Problem details >> From the records below, output exactly the lines running from the line containing "(List.range words).map fun k => busRd" through the line containing "is.flatMap fun i", and no others.

[Dataset entries]
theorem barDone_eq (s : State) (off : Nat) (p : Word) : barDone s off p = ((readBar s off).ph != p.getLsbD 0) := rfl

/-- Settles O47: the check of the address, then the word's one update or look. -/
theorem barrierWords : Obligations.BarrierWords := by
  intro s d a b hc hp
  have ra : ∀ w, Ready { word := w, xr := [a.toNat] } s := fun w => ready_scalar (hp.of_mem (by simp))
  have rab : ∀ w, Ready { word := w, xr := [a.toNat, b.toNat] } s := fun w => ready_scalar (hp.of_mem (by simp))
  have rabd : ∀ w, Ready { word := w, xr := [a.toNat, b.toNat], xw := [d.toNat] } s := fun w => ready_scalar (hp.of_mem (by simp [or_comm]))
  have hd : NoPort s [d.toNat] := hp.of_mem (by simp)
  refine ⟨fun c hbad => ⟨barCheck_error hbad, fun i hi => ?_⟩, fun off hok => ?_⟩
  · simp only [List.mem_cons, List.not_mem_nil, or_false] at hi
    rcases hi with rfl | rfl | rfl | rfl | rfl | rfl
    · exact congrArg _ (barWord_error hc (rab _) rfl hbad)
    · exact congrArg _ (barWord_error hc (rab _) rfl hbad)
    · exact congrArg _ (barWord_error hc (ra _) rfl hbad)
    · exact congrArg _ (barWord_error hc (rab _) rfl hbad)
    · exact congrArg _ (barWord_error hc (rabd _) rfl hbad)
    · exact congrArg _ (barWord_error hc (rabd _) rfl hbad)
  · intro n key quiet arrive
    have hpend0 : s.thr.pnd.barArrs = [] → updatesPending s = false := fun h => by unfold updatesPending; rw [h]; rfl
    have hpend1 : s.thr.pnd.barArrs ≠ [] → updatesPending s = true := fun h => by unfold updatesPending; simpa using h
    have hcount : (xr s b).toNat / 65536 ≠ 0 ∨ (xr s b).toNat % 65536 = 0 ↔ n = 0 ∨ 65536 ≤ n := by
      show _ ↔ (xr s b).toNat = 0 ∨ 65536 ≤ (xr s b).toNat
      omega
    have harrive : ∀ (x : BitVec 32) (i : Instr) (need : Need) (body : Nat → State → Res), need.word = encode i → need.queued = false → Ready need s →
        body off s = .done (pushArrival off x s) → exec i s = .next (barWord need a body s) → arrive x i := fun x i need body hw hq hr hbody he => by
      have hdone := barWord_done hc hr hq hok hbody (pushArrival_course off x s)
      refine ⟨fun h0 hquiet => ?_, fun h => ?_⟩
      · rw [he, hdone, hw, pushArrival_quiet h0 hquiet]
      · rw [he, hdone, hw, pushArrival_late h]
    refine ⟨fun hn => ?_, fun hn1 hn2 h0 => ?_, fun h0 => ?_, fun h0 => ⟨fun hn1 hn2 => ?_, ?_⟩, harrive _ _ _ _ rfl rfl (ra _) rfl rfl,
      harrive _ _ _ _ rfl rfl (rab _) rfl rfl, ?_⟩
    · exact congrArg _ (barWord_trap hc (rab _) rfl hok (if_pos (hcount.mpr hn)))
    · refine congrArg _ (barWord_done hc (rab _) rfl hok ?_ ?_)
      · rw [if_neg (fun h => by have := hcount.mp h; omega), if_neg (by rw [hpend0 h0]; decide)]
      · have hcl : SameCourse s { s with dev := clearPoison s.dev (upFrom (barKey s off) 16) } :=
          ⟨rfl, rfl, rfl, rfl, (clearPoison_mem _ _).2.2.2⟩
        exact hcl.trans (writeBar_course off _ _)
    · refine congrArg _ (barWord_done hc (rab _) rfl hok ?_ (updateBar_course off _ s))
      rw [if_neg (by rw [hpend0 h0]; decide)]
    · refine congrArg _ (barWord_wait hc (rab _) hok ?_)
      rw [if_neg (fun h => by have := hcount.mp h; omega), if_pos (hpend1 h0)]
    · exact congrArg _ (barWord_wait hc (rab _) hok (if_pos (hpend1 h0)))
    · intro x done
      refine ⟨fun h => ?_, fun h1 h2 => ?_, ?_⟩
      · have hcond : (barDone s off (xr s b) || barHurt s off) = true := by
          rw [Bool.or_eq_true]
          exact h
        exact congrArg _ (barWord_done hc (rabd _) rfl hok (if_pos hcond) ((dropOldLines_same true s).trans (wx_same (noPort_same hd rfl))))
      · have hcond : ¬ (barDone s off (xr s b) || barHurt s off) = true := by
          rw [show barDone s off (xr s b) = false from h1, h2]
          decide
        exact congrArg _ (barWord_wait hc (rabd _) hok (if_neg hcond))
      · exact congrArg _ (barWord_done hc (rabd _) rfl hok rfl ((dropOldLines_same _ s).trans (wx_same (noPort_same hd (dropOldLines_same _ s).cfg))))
...
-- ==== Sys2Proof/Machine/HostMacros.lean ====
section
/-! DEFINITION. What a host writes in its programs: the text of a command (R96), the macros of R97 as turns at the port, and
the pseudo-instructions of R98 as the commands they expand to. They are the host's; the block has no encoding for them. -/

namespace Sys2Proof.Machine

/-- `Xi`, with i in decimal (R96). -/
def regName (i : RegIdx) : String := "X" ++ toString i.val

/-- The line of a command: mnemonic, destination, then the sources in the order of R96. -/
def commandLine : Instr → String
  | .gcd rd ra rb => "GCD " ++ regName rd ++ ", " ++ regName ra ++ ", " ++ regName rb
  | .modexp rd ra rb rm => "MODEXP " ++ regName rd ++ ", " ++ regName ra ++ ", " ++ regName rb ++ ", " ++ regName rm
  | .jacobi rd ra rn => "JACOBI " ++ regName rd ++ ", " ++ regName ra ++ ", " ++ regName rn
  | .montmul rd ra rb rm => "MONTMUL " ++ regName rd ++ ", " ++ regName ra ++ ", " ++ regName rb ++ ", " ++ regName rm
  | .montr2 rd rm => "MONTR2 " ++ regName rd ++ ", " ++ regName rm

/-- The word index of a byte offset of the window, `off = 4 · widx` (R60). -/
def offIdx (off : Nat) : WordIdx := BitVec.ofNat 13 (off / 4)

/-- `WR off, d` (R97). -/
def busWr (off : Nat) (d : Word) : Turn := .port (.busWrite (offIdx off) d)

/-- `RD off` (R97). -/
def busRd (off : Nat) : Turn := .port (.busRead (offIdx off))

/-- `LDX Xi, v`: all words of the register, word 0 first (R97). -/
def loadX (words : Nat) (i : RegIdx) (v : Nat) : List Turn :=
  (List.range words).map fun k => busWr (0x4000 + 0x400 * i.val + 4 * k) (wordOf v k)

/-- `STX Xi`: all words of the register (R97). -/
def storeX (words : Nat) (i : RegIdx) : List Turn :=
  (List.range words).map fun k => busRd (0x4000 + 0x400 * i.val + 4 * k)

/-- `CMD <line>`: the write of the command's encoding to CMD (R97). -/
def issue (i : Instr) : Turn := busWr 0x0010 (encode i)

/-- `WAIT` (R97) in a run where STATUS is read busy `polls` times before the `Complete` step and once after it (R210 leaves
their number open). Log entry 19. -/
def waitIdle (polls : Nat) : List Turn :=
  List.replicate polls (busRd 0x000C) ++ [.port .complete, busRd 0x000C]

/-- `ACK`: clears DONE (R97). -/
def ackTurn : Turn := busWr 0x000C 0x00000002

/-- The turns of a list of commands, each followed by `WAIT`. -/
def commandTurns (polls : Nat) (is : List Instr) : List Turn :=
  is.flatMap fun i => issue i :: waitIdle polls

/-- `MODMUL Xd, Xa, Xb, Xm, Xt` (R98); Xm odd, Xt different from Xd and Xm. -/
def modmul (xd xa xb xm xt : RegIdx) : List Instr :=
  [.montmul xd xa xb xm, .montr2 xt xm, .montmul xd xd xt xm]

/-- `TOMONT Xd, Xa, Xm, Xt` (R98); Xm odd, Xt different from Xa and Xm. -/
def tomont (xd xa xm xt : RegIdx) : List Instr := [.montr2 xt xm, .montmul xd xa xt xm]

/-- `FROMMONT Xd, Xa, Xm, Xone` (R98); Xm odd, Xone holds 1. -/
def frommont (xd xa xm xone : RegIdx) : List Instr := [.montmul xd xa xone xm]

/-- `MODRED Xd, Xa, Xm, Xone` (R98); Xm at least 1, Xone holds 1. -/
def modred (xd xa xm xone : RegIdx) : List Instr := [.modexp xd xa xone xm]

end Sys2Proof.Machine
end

Answer to the problem >>
  (List.range words).map fun k => busRd (0x4000 + 0x400 * i.val + 4 * k)

/-- `CMD <line>`: the write of the command's encoding to CMD (R97). -/
def issue (i : Instr) : Turn := busWr 0x0010 (encode i)

/-- `WAIT` (R97) in a run where STATUS is read busy `polls` times before the `Complete` step and once after it (R210 leaves
their number open). Log entry 19. -/
def waitIdle (polls : Nat) : List Turn :=
  List.replicate polls (busRd 0x000C) ++ [.port .complete, busRd 0x000C]

/-- `ACK`: clears DONE (R97). -/
def ackTurn : Turn := busWr 0x000C 0x00000002

/-- The turns of a list of commands, each followed by `WAIT`. -/
def commandTurns (polls : Nat) (is : List Instr) : List Turn :=
  is.flatMap fun i => issue i :: waitIdle polls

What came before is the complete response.